Wednesday, April 25, 2012

Ghana needs immediate measures to tackle climate change

Story: Moses Dotsey Aklorbortu & Ama A. Baafi, Akosomb
Ghana needs to put in place immediate measures to deal with the economic implications of climate change, which is already having debilitating effects on the various sectors of the economy.
Dr Delali B. Dovie of the Regional Institute of Population Studies at the University of Ghana, who gave the warning said: “The looming crisis will affect sectors such as energy, infrastructure, agriculture, industry, health and the country has to rethink its development process and employ scientific findings to contain any effects”.
Speaking to the Daily Graphic in Akosombo at the on-going Climate Change training for journalists across the country, Dr Dovie said even though it might not reflect directly in the country’s gross domestic product (GDP) it would have serious effects on the sectors contributing to it. The training programme is being sponsored by Africa Adaptation Programme and the International Centre for Journalists. He said one of the sectors that could seriously be affected was the country’s agriculture sector which depends heavily on rain and is also as major source of employment.

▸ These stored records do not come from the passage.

-- ==== Sys2Proof/Machine/Fp.lean ====
section
/-!
DEFINITION. Sys2Proof/Machine/Fp.lean: the floating-point instructions of OP 0x30 to 0x36 (R204, R209 to R214).
-/
namespace Sys2Proof.Machine

/-- R204: the rounding mode of an RM field; none where it is reserved. -/
def Stall.rm (t : Stall) (rm : BitVec 3) : Option Nat :=
  if rm.toNat ≤ 3 then some rm.toNat else if rm = 7 then some (bits t.fpcr 1 0) else none

/-- R210: FPCR.FPD. -/
def Stall.fpd (t : Stall) : Bool := bit t.fpcr 12

/-- R205, R209: a result is written and its flags gathered, unless a trap for one of them is enabled. -/
def State.fpWrite (s : State) (i : Nat) (d : Reg) (v : W64) (flags : Nat) : Res Unit :=
  let t := s.stall i
  if BitVec.ofNat 5 flags &&& t.fpcr.extractLsb' 4 5 ≠ 0 then s.fail vFp 0 flags
  else ((s.modStall i (fun t => { t with fpsr := t.fpsr ||| BitVec.ofNat 32 flags })).wrInt i d v).goOn i

/-- The format of OP 0x30 and 0x31, or of FN[8]. -/
def fmtOf (sgl : Bool) : Fmt := if sgl then f32 else f64

/-- The value that a register holds in a format (R203, R210). -/
def State.fpVal (s : State) (i : Nat) (f : Fmt) (r : Reg) : FVal :=
  f.value (s.stall i).fpd ((s.rdInt i r).toNat % 2 ^ (1 + f.eb + f.mb))

/-- R211: an arithmetic instruction: mode, flush, format and the three operands. -/
def fpArith (st : Ctx) (d a b : Reg) (sgl : Bool) (rm : BitVec 3) (fn : Nat) (exact one : Bool)
    (f : Fmt → Nat → Bool → FVal → FVal → FVal → FRes) (s : State) : Out :=
  let i := st.val
  issue i (encA (if sgl then 0x31 else 0x30) d a b (fn + 256 * rm.toNat))
    (unlessIllegal (i == 32 || (one && b != 0) || (exact && rm != 0)) (fun s =>
      match (s.stall i).rm rm with
      | none => s.plain vIllegal
      | some k =>
        let m := fmtOf sgl
        let r := f m k (s.stall i).fpd (s.fpVal i m a) (s.fpVal i m b) (s.fpVal i m d)
        s.fpWrite i d (BitVec.ofNat 64 r.val) r.flags)) s

/-- R211: FADD. -/
def execFadd (st : Ctx) (d a b : Reg) (sgl : Bool) (rm : BitVec 3) (s : State) : Out :=
  fpArith st d a b sgl rm 0x0 false false (fun f k z x y _ => f.add k z x y) s
/-- R211: FSUB. -/
def execFsub (st : Ctx) (d a b : Reg) (sgl : Bool) (rm : BitVec 3) (s : State) : Out :=
  fpArith st d a b sgl rm 0x1 false false (fun f k z x y _ => f.add k z x y.negate) s
/-- R211: FMUL. -/
def execFmul (st : Ctx) (d a b : Reg) (sgl : Bool) (rm : BitVec 3) (s : State) : Out :=
  fpArith st d a b sgl rm 0x2 false false (fun f k z x y _ => f.mul k z x y) s
/-- R211: FDIV. -/
def execFdiv (st : Ctx) (d a b : Reg) (sgl : Bool) (rm : BitVec 3) (s : State) : Out :=
  fpArith st d a b sgl rm 0x3 false false (fun f k z x y _ => f.div k z x y) s
/-- R211: FSQRT. -/
def execFsqrt (st : Ctx) (d a b : Reg) (sgl : Bool) (rm : BitVec 3) (s : State) : Out :=
  fpArith st d a b sgl rm 0x4 false true (fun f k z x _ _ => f.sqrt k z x) s
/-- R211: FMIN. -/
def execFmin (st : Ctx) (d a b : Reg) (sgl : Bool) (rm : BitVec 3) (s : State) : Out :=
  fpArith st d a b sgl rm 0x5 true false (fun f _ _ x y _ => f.minMax false x y) s
/-- R211: FMAX. -/
def execFmax (st : Ctx) (d a b : Reg) (sgl : Bool) (rm : BitVec 3) (s : State) : Out :=
  fpArith st d a b sgl rm 0x6 true false (fun f _ _ x y _ => f.minMax true x y) s
/-- R211: FMA. -/
def execFma (st : Ctx) (d a b : Reg) (sgl : Bool) (rm : BitVec 3) (s : State) : Out :=
  fpArith st d a b sgl rm 0x8 false false (fun f k z x y w => f.fma k z false x y w) s
/-- R211: FMS. -/
def execFms (st : Ctx) (d a b : Reg) (sgl : Bool) (rm : BitVec 3) (s : State) : Out :=
  fpArith st d a b sgl rm 0x9 false false (fun f k z x y w => f.fma k z false x y w.negate) s
/-- R211: FNMA. -/
def execFnma (st : Ctx) (d a b : Reg) (sgl : Bool) (rm : BitVec 3) (s : State) : Out :=
  fpArith st d a b sgl rm 0xa false false (fun f k z x y w => f.fma k z true x y w) s
/-- R211: FNMS. -/
def execFnms (st : Ctx) (d a b : Reg) (sgl : Bool) (rm : BitVec 3) (s : State) : Out :=
  fpArith st d a b sgl rm 0xb false false (fun f k z x y w => f.fma k z true x y w.negate) s

/-- R212: a conversion: mode, flush and the integer in A give a value and flags. -/
def fpConv (st : Ctx) (d a b : Reg) (rm : BitVec 3) (fn : Nat) (exact : Bool) (f : Nat → Bool → W64 → W64 × Nat) (s : State) : Out :=
  let i := st.val
  issue i (encA 0x32 d a b (fn + 256 * rm.toNat)) (unlessIllegal (i == 32 || b != 0 || (exact && rm != 0)) (fun s =>
    match (s.stall i).rm rm with
    | none => s.plain vIllegal
    | some k =>
      let r := f k (s.stall i).fpd (s.rdInt i a)
      s.fpWrite i d r.1 r.2)) s

/-- The value of the low bits of a word in a format. -/
def lowVal (f : Fmt) (daz : Bool) (x : W64) : FVal := f.value daz (x.toNat % 2 ^ (1 + f.eb + f.mb))
/-- R212: a format to another. -/
def cvtF (src dst : Fmt) (k : Nat) (z : Bool) (x : W64) : W64 × Nat :=
  let r := dst.convert k z (lowVal src z x)
  (BitVec.ofNat 64 r.val, r.flags)
/-- R212: a format to an integer between lo and hi, sign-extended or within 64 bits. -/
def cvtI (src : Fmt) (lo hi : Int) (k : Nat) (z : Bool) (x : W64) : W64 × Nat :=
  let r := toInt k lo hi (lowVal src z x)
  (BitVec.ofInt 64 r.1, r.2)
/-- R212: an integer to a format. -/
def cvtN (dst : Fmt) (signed : Bool) (k : Nat) (z : Bool) (x : W64) : W64 × Nat :=
  let r := dst.ofInt k z (if signed then x.toInt else (x.toNat : Int))
  (BitVec.ofNat 64 r.val, r.flags)

/-- R212: fcvtSD. -/
def execFcvtSD (st : Ctx) (d a b : Reg) (rm : BitVec 3) (s : State) : Out := fpConv st d a b rm 0x0 false (cvtF f64 f32) s
/-- R212: fcvtDS. -/
def execFcvtDS (st : Ctx) (d a b : Reg) (rm : BitVec 3) (s : State) : Out := fpConv st d a b rm 0x1 true (cvtF f32 f64) s
/-- R212: fcvtBfS. -/
def execFcvtBfS (st : Ctx) (d a b : Reg) (rm : BitVec 3) (s : State) : Out := fpConv st d a b rm 0x2 false (cvtF f32 fbf) s
/-- R212: fcvtSBf. -/
def execFcvtSBf (st : Ctx) (d a b : Reg) (rm : BitVec 3) (s : State) : Out := fpConv st d a b rm 0x3 true (cvtF fbf f32) s
/-- R212: fcvtLD. -/
def execFcvtLD (st : Ctx) (d a b : Reg) (rm : BitVec 3) (s : State) : Out := fpConv st d a b rm 0x10 false (cvtI f64 (-2 ^ 63) (2 ^ 63 - 1)) s
/-- R212: fcvtLuD. -/
def execFcvtLuD (st : Ctx) (d a b : Reg) (rm : BitVec 3) (s : State) : Out := fpConv st d a b rm 0x11 false (cvtI f64 0 (2 ^ 64 - 1)) s
/-- R212: fcvtWD. -/
def execFcvtWD (st : Ctx) (d a b : Reg) (rm : BitVec 3) (s : State) : Out := fpConv st d a b rm 0x12 false (cvtI f64 (-2 ^ 31) (2 ^ 31 - 1)) s
/-- R212: fcvtWuD. -/
def execFcvtWuD (st : Ctx) (d a b : Reg) (rm : BitVec 3) (s : State) : Out := fpConv st d a b rm 0x13 false (cvtI f64 0 (2 ^ 32 - 1)) s
/-- R212: fcvtLS. -/
def execFcvtLS (st : Ctx) (d a b : Reg) (rm : BitVec 3) (s : State) : Out := fpConv st d a b rm 0x14 false (cvtI f32 (-2 ^ 63) (2 ^ 63 - 1)) s
/-- R212: fcvtLuS. -/
def execFcvtLuS (st : Ctx) (d a b : Reg) (rm : BitVec 3) (s : State) : Out := fpConv st d a b rm 0x15 false (cvtI f32 0 (2 ^ 64 - 1)) s
/-- R212: fcvtWS. -/
def execFcvtWS (st : Ctx) (d a b : Reg) (rm : BitVec 3) (s : State) : Out := fpConv st d a b rm 0x16 false (cvtI f32 (-2 ^ 31) (2 ^ 31 - 1)) s
/-- R212: fcvtWuS. -/
def execFcvtWuS (st : Ctx) (d a b : Reg) (rm : BitVec 3) (s : State) : Out := fpConv st d a b rm 0x17 false (cvtI f32 0 (2 ^ 32 - 1)) s
/-- R212: fcvtDL. -/
def execFcvtDL (st : Ctx) (d a b : Reg) (rm : BitVec 3) (s : State) : Out := fpConv st d a b rm 0x20 false (cvtN f64 true) s
/-- R212: fcvtDLu. -/
def execFcvtDLu (st : Ctx) (d a b : Reg) (rm : BitVec 3) (s : State) : Out := fpConv st d a b rm 0x21 false (cvtN f64 false) s
/-- R212: fcvtSL. -/
def execFcvtSL (st : Ctx) (d a b : Reg) (rm : BitVec 3) (s : State) : Out := fpConv st d a b rm 0x22 false (cvtN f32 true) s
/-- R212: fcvtSLu. -/
def execFcvtSLu (st : Ctx) (d a b : Reg) (rm : BitVec 3) (s : State) : Out := fpConv st d a b rm 0x23 false (cvtN f32 false) s

/-- R213: an instruction of OP 0x33. -/
def fpCmp (st : Ctx) (d a b : Reg) (sgl : Bool) (hi : BitVec 2) (fn : Nat) (one : Bool) (f : Fmt → Bool → Nat → Nat → FRes) (s : State) : Out :=
  let i := st.val
  issue i (encA 0x33 d a b (fn + 256 * sgl.toNat + 512 * hi.toNat))
    (unlessIllegal (i == 32 || hi != 0 || (one && b != 0)) (fun s =>
      let m := fmtOf sgl
      let w := 2 ^ (1 + m.eb + m.mb)
      let r := f m (s.stall i).fpd ((s.rdInt i a).toNat % w) ((s.rdInt i b).toNat % w)
      s.fpWrite i d (BitVec.ofNat 64 r.val) r.flags)) s

/-- R213: FEQ. -/
def execFeq (st : Ctx) (d a b : Reg) (sgl : Bool) (hi : BitVec 2) (s : State) : Out :=
  fpCmp st d a b sgl hi 0 false (fun f z x y => fEq (f.value z x) (f.value z y)) s
/-- R213: FLT. -/
def execFlt (st : Ctx) (d a b : Reg) (sgl : Bool) (hi : BitVec 2) (s : State) : Out :=
  fpCmp st d a b sgl hi 1 false (fun f z x y => fLt (f.value z x) (f.value z y)) s
/-- R213: FLE. -/
def execFle (st : Ctx) (d a b : Reg) (sgl : Bool) (hi : BitVec 2) (s : State) : Out :=
  fpCmp st d a b sgl hi 2 false (fun f z x y => fLe (f.value z x) (f.value z y)) s
/-- R213: FCLASS. -/
def execFclass (st : Ctx) (d a b : Reg) (sgl : Bool) (hi : BitVec 2) (s : State) : Out :=
  fpCmp st d a b sgl hi 3 true (fun f _ x _ => ⟨f.classOf x, 0⟩) s
/-- R213: FSGNJ. -/
def execFsgnj (st : Ctx) (d a b : Reg) (sgl : Bool) (hi : BitVec 2) (s : State) : Out :=
  fpCmp st d a b sgl hi 4 false (fun f _ x y => ⟨f.withSign x (f.signOf y), 0⟩) s
/-- R213: FSGNJN. -/
def execFsgnjn (st : Ctx) (d a b : Reg) (sgl : Bool) (hi : BitVec 2) (s : State) : Out :=
  fpCmp st d a b sgl hi 5 false (fun f _ x y => ⟨f.withSign x (!f.signOf y), 0⟩) s
/-- R213: FSGNJX. -/
def execFsgnjx (st : Ctx) (d a b : Reg) (sgl : Bool) (hi : BitVec 2) (s : State) : Out :=
  fpCmp st d a b sgl hi 6 false (fun f _ x y => ⟨f.withSign x (f.signOf x != f.signOf y), 0⟩) s

/-- R213: a load-immediate instruction: the immediate shifted up. -/
def fpImm (st : Ctx) (d a : Reg) (imm : BitVec 16) (op sh : Nat) (s : State) : Out :=
  let i := st.val
  issue i (encI op d a imm) (unlessIllegal (i == 32 || a != 0) (fun s =>
    (s.wrInt i d (BitVec.ofNat 64 (imm.toNat * 2 ^ sh))).goOn i)) s

/-- R213: FLI.S. -/
def execFliS (st : Ctx) (d a : Reg) (imm : BitVec 16) (s : State) : Out := fpImm st d a imm 0x35 16 s
/-- R213: FLI.D. -/
def execFliD (st : Ctx) (d a : Reg) (imm : BitVec 16) (s : State) : Out := fpImm st d a imm 0x36 48 s

end Sys2Proof.Machine
end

That aside “If we don’t have rain
agriculture will be affected, the Akosombo Hydro plant will shut down and it will affect the country’s energy and it will trickle down to production and people will be out of business,” he said. Dr Dovie said if the country’s agriculture sector would soon be recording poor yields and some crops would not be able to do well, under the new weather, then income of the poor farmer would diminish. He said as a matter of urgency, the country should start putting monetary values on losses the country was likely to incur as a result of climate change on various sectors.
Dr Dovie said it was about time that linkages were explored financially, such that if agriculture, industry, energy and other sectors were affected there would be plans to deal with it. “It is therefore very important that serious steps were taking to plan ahead of time to avert the challenges pose by climate change,” he said. In the area of infrastructure, he explained that when there was a change in the weather and the floods destroy the roads, water tables falling deep down more financial resources had to be put in to fix it. “We have to rethink our development process, our planning, action plans as well as our budgetary concerns to ensure that financial implications mostly negative that might emerge from the impact of climate change does not manifest itself in the near future as far as Ghana was concern,” he said. He said there are various funds available to mitigate the impact of climate change, but many were embedded in the development agenda of all nations, therefore to access them there was the need to justify that there was a need for extra fund to pursue it. Dr Dovie said currently, most of the development partners were of the view that since climate change adaptation is related to development, it should be the responsibility of governments and not the partners.
“That is where we have insisted science has a role to play to diversify our strategies or our approaches in arriving at some of these justifications to enable us as a country to benefit,” he said.